/-- A packet that no claim of a strand stands for, accepted and of a scope that is not cancelled, becomes a launch that waits for
binding (R28). -/
theorem takeLaunch_accepted {s : State} {qk k : Nat} {q : QRec} (hsound : s.mem.poisoned (qslotKey qk q k) 64 = false)
    (hok : launchOk s q.ctx (s.mem.readNat (qslotKey qk q k) 64) (launchFields (s.mem.readNat (qslotKey qk q k) 64)) none = true)
    (hlive : scopeDead s q.die (launchFields (s.mem.readNat (qslotKey qk q k) 64)).scope = false) :
    (takeLaunch s qk q k none).launch s.fresh =
      let pkt := launchFields (s.mem.readNat (qslotKey qk q k) 64)
      { ctx := q.ctx, queue := qk, slot := k, die := q.die, pkt := pkt, st := .binding, pc := pkt.stream, walk := .run } := by
  have hkeeps {γ : Type} (g : State → γ) (hdie : ∀ s d x, g (State.setDie s d x) = g s) := takeStamps_keeps g hdie s q.die
    [q.atDie, q.slotDie qk k]
  unfold takeLaunch
  generalize takeStamps s q.die [q.atDie, q.slotDie qk k] = t at hkeeps
  have hmem : t.mem = s.mem := hkeeps State.mem fun _ _ _ => rfl
  have hok' := (launchOk_congr (fun n => hkeeps (fun s => s.scope n) fun _ _ _ => rfl)
    (fun n => hkeeps (fun s => s.ctx n) fun _ _ _ => rfl) (hkeeps State.mgmt fun _ _ _ => rfl) _ _ _).trans hok
  simp only [hmem, Option.map_none, Option.getD_none, Bool.false_and, Bool.and_false, hsound, hok', Bool.not_false, Bool.and_true,
    Bool.false_eq_true, if_false, if_true]
  have hput {γ : Type} (g : State → γ) (hdie : ∀ s d x, g (State.setDie s d x) = g s) :
      g (putHdr t q 8 8 (k + 1)) = g { t with mem := t.mem.setNat (q.base + 8) 8 (k + 1) } := sendStamp_keeps g hdie _ _ _
  have hfresh : (putHdr t q 8 8 (k + 1)).fresh = s.fresh :=
    (hput State.fresh fun _ _ _ => rfl).trans (hkeeps State.fresh fun _ _ _ => rfl)
  have hhg : (putHdr t q 8 8 (k + 1)).hg = s.hg := (hput State.hg fun _ _ _ => rfl).trans (hkeeps State.hg fun _ _ _ => rfl)
  rw [← hfresh]
  exact startTaken_binding (s := (putHdr t q 8 8 (k + 1)).setQueue _ _) ((scopeDead_congr hhg _ _).trans hlive)

theorem exec_launchPacketTake {s : State} {qk : Nat} {q : QRec} (hq : s.queue qk = some q) (hkind : q.kind = .launch)
    (hgoes : q.stopped = false) (hhead : headOf s qk = none) (hline : queueLine s qk q (ridxOf s q) = none) (hqk : qk < 65536)
    (htag : tagOf s qk q (ridxOf s q) = ridxOf s q) : exec (.launchPacketTake qk) s =
      .next (takeLaunch s qk q (ridxOf s q) (q.claims.find? (fun c => c.slot == ridxOf s q))) := by
  change execLaunchPacketTake qk s = _
  simp only [execLaunchPacketTake, hq, hkind, hgoes, hhead, hline, htag, Nat.not_le.mpr hqk, Option.isSome_none, ne_eq,
    not_true_eq_false, Bool.false_eq_true, or_self, if_false, if_true]

/-! ### Binding -/

/-- The clearing of a core before a binding leaves what it is bound to (R31). -/
theorem clearCore_bind (s : State) (c ctx j : Nat) : ((clearCore s c ctx).core j).bind = (s.core j).bind := by
  by_cases h : j = c
  · subst h; simp only [clearCore, State.setCore_core_self]; rfl
  · simp only [clearCore, State.setCore_core_ne _ h]; rfl

theorem clearCore_at_launch (s : State) (c ctx l : Nat) : (clearCore s c ctx).launch l = s.launch l := rfl

theorem bindCore_at_launch (s : State) (l c j : Nat) : (bindCore s l c).launch j = s.launch j := by
  simp only [bindCore, State.setCore_at_launch]
  rw [readyNow_keeps (fun s => s.launch j) fun _ _ _ => rfl]
  split <;> rfl

/-- Core j is bound to launch l, in its context, and GEN counts from here (R30, R208). -/
def boundTo (s : State) (l j : Nat) : Prop :=
  (s.core j).bind.bound = some l ∧ (s.core j).bind.gen = 0 ∧ (s.core j).bind.ctx = some (s.launch l).ctx

theorem bindCore_binds (s : State) (l c : Nat) : boundTo (bindCore s l c) l c := by
  refine ⟨?_, ?_, ?_⟩
  · simp [bindCore]
  · simp [bindCore]
  · rw [bindCore_at_launch]; simp [bindCore]

theorem bindCore_bind_ne (s : State) (l : Nat) {c j : Nat} (h : j ≠ c) : ((bindCore s l c).core j).bind = (s.core j).bind := by
  simp only [bindCore, State.setCore_core_ne _ h]
  rw [readyNow_keeps (fun s => s.core j) fun _ _ _ => rfl]
  split
  · rfl
  · exact clearCore_bind s c _ j

/-- Binding further cores leaves a bound one bound. -/
theorem bindCore_boundTo {s : State} {l j : Nat} (h : boundTo s l j) (c : Nat) : boundTo (bindCore s l c) l j := by
  by_cases hj : j = c
  · subst hj; exact bindCore_binds s l j
  · unfold boundTo
    rwa [bindCore_bind_ne s l hj, bindCore_at_launch]

/-- What a GANG_BIND of a die's share makes of the state, where the launch is not pre-empted. -/
def shareBound (s : State) (l die : Nat) : State :=
  let t := (shareOf s l die).foldl (fun s c => bindCore s l c) s
  t.setLaunch l { s.launch l with shares := (s.launch l).shares ++ [die] }

theorem shareBound_boundTo {s : State} {l die c : Nat} (h : c ∈ shareOf s l die) : boundTo (shareBound s l die) l c := by
  obtain ⟨hbound, hgen, hctx⟩ := foldl_reaches (P := fun _ => True) (Q := fun s => boundTo s l c)
    (f := fun s c => bindCore s l c) (fun s _ => bindCore_binds s l c) (fun _ _ _ _ => trivial)
    (fun s j hb => bindCore_boundTo hb j) h (s := s) trivial
  refine ⟨hbound, hgen, hctx.trans ?_⟩
  rw [foldl_keeps (fun s => s.launch l) (fun s c => bindCore_at_launch s l c l)]
  simp [shareBound]

/-- A launch that is not pre-empted and whose last share is bound starts (R30). -/
theorem startLaunch_first {s : State} {l : Nat} (h : (s.launch l).st ≠ .preempted) :
    startLaunch s l = s.setLaunch l { s.launch l with st := .running } := if_neg h

theorem exec_gangBind {s : State} {l die : Nat} (hst : (s.launch l).st = .binding) (hdie : die ∈ launchDies s l)
    (hnew : die ∉ (s.launch l).shares) (hlive : scopeDead s (s.launch l).die (s.launch l).pkt.scope = false)
    (hlower : ((launchDies s l).filter (fun d => decide (d < die))).all (fun d => (s.launch l).shares.contains d) = true)
    (hother : (s.launch l).lent = true ∨ heldByOther s l = false) (hcores : (shareOf s l die).all (bindable s l) = true) :
    exec (.gangBind l die) s =
      let t := shareBound s l die
      .next (if (launchDies s l).all (fun d => (t.launch l).shares.contains d) then startLaunch t l else t) := by
  have hdie' : (launchDies s l).contains die = true := List.contains_iff_mem.mpr hdie
  have hnew' : (s.launch l).shares.contains die = false := by simpa using hnew
  have hother' : ¬ ((!(s.launch l).lent) = true ∧ heldByOther s l = true) := by
    rintro ⟨hlent, hheld⟩
    rcases hother with h | h
    · simp [h] at hlent
    · simp [h] at hheld
  have hlaunch (cs : List Nat) : (cs.foldl (fun s c => bindCore s l c) s).launch l = s.launch l :=
    foldl_keeps (fun s => s.launch l) (fun s c => bindCore_at_launch s l c l) cs s
  change execGangBind l die s = _
  simp only [execGangBind, hst, hdie', hnew', hlive, hlower, hother', hcores, hlaunch, shareBound, ne_eq, not_true_eq_false,
    reduceCtorEq, not_false_eq_true, Bool.not_true, Bool.false_eq_true, and_true, or_self, if_false]

theorem gangBind_holds (s : State) (l die : Nat) (hst : (s.launch l).st = .binding) (hdie : die ∈ launchDies s l)
    (hnew : die ∉ (s.launch l).shares) (hlive : scopeDead s (s.launch l).die (s.launch l).pkt.scope = false)
    (hlower : ((launchDies s l).filter (fun d => decide (d < die))).all (fun d => (s.launch l).shares.contains d) = true)
    (hother : (s.launch l).lent = true ∨ heldByOther s l = false) (hcores : (shareOf s l die).all (bindable s l) = true) :
    ∃ t, exec (.gangBind l die) s = .next t ∧ die ∈ (t.launch l).shares ∧
      ∀ c ∈ shareOf s l die, (t.core c).bind.bound = some l ∧ (t.core c).bind.gen = 0 ∧
        (t.core c).bind.ctx = some (s.launch l).ctx := by
  have hexec := exec_gangBind hst hdie hnew hlive hlower hother hcores
  have hx : (shareBound s l die).launch l = { s.launch l with shares := (s.launch l).shares ++ [die] } := by simp [shareBound]
  have hbound (c : Nat) (hc : c ∈ shareOf s l die) := shareBound_boundTo hc
  simp only [boundTo, hx] at hbound
  refine ⟨_, hexec, ?_⟩
  split
  · rw [startLaunch_first (by simp [hx, hst])]
    exact ⟨by simp [hx], hbound⟩
  · exact ⟨by simp [hx], hbound⟩

/-! ### Pre-emption -/

theorem exec_preemptRequest {s : State} {q l : Nat} (hhead : headOf s q = some l) (hother : heldByOther s l = false)
    (hmay : (blockers s l).all (preemptible s (s.launch l).pkt.prio.toNat) = true) :
    exec (.preemptRequest q) s = .next ((blockers s l).foldl preemptLaunch s) := by
  change execPreemptRequest q s = _
  simp only [execPreemptRequest, hhead]
  exact if_pos ⟨hmay, by simp [hother]⟩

+ + + + +

* WHAT IS NEEDED
Provide the count of lines above containing "hbound", without any added words.

* ANSWER AREA
6